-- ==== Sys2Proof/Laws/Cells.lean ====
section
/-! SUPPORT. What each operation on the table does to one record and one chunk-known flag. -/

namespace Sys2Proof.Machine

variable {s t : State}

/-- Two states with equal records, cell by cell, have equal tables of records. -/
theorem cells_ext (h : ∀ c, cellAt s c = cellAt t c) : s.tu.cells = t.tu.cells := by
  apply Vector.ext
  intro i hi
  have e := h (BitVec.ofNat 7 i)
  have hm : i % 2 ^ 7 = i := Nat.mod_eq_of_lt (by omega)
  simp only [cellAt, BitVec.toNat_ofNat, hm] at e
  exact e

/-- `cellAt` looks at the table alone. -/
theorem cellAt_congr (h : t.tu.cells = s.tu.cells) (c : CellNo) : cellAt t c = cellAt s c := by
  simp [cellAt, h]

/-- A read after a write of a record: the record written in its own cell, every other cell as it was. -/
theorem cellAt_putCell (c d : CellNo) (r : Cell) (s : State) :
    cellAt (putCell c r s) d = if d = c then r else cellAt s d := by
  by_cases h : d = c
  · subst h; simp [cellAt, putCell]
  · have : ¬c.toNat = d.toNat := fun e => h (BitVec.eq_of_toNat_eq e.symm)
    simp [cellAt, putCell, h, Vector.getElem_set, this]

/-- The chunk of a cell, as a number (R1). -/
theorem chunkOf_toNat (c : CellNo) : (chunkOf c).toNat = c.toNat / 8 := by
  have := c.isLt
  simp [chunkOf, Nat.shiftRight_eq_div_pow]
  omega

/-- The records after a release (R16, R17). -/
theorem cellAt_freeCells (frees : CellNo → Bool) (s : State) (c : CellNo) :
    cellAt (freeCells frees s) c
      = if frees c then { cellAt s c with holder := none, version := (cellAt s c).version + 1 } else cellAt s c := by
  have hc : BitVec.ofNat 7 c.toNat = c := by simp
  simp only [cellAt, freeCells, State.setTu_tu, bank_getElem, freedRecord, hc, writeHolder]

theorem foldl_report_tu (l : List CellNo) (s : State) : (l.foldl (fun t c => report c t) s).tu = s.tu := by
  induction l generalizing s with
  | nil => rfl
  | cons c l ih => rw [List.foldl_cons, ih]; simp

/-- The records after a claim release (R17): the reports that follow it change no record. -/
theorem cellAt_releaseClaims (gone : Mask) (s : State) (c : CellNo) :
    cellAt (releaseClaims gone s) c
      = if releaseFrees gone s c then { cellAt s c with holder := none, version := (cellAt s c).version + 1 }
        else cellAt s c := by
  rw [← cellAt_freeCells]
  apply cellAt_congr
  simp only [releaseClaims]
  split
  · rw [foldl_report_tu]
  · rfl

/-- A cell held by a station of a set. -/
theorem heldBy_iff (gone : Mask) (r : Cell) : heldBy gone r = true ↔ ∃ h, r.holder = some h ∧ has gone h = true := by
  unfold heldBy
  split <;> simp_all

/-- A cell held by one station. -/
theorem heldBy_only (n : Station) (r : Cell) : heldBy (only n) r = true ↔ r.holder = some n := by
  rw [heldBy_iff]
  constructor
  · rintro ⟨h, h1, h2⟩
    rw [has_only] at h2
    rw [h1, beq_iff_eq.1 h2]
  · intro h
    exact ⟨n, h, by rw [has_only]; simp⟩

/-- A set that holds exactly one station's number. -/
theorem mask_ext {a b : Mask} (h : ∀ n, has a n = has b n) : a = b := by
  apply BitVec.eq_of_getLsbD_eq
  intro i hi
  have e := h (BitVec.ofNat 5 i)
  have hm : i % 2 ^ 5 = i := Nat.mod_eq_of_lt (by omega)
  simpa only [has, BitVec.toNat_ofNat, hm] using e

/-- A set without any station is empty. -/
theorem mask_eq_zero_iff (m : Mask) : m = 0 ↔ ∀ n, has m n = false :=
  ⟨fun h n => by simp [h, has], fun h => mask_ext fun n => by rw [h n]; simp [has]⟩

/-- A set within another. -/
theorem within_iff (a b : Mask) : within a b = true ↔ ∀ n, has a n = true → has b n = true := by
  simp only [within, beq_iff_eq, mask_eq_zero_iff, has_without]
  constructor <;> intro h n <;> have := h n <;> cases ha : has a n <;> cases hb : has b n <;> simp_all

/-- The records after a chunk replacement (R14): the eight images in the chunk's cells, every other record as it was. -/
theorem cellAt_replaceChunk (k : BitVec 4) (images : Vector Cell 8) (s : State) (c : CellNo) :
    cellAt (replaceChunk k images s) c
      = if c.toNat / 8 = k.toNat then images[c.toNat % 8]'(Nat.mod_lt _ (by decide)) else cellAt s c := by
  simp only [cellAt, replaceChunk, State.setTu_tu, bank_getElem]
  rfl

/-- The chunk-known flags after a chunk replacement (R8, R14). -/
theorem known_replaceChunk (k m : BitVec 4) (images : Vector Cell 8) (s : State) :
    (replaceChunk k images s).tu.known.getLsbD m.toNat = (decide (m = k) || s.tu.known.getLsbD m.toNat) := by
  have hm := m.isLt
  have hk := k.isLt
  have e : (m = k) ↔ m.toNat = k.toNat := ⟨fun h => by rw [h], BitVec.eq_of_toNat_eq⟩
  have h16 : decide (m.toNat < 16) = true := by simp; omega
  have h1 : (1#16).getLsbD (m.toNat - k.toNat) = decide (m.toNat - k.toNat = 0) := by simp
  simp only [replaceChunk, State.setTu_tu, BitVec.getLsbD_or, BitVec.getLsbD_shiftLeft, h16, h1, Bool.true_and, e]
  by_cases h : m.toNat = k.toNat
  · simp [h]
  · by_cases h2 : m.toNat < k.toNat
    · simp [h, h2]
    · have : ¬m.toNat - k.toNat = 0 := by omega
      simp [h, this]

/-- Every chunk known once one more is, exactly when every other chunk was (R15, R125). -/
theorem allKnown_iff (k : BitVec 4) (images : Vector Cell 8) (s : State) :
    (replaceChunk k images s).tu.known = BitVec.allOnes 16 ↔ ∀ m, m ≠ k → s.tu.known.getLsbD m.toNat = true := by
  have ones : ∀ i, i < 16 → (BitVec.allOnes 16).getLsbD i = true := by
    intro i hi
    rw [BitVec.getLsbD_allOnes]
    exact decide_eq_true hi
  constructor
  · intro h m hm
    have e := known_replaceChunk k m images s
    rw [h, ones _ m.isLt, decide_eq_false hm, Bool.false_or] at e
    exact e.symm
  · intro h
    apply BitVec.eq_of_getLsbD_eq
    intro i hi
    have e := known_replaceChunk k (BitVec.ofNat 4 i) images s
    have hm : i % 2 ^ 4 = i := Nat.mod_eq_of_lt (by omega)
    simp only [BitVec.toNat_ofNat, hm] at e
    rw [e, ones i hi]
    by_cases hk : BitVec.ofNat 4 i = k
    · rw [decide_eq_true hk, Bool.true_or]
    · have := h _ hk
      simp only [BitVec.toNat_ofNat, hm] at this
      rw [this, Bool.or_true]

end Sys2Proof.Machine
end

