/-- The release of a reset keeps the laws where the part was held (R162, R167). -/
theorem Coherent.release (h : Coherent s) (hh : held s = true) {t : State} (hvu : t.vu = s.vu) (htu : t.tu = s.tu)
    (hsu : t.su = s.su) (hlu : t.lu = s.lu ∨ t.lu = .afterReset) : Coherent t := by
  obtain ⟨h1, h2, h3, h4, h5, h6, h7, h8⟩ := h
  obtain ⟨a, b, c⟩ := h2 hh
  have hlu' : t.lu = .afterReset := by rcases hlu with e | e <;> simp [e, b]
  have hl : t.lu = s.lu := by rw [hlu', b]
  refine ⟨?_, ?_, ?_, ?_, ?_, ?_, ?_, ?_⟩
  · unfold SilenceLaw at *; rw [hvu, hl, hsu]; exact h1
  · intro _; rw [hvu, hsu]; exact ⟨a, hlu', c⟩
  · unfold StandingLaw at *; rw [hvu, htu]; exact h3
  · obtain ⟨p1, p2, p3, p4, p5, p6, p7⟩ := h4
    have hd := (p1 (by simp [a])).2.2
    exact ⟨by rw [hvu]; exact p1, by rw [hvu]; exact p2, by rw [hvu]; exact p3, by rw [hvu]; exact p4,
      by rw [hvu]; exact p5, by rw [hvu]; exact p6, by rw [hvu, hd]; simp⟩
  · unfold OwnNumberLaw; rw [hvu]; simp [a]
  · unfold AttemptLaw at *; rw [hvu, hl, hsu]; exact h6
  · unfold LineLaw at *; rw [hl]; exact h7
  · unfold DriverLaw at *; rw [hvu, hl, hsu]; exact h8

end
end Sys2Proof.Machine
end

Problem details -> When you reach the line that contains "htu]; exact h3" in the material above, please copy it and every line after it exactly, stopping only at the last line.

Response to the exercise ->
  · unfold StandingLaw at *; rw [hvu, htu]; exact h3
  · obtain ⟨p1, p2, p3, p4, p5, p6, p7⟩ := h4
    have hd := (p1 (by simp [a])).2.2
    exact ⟨by rw [hvu]; exact p1, by rw [hvu]; exact p2, by rw [hvu]; exact p3, by rw [hvu]; exact p4,
      by rw [hvu]; exact p5, by rw [hvu]; exact p6, by rw [hvu, hd]; simp⟩
  · unfold OwnNumberLaw; rw [hvu]; simp [a]
  · unfold AttemptLaw at *; rw [hvu, hl, hsu]; exact h6
  · unfold LineLaw at *; rw [hl]; exact h7
  · unfold DriverLaw at *; rw [hvu, hl, hsu]; exact h8

end
end Sys2Proof.Machine
end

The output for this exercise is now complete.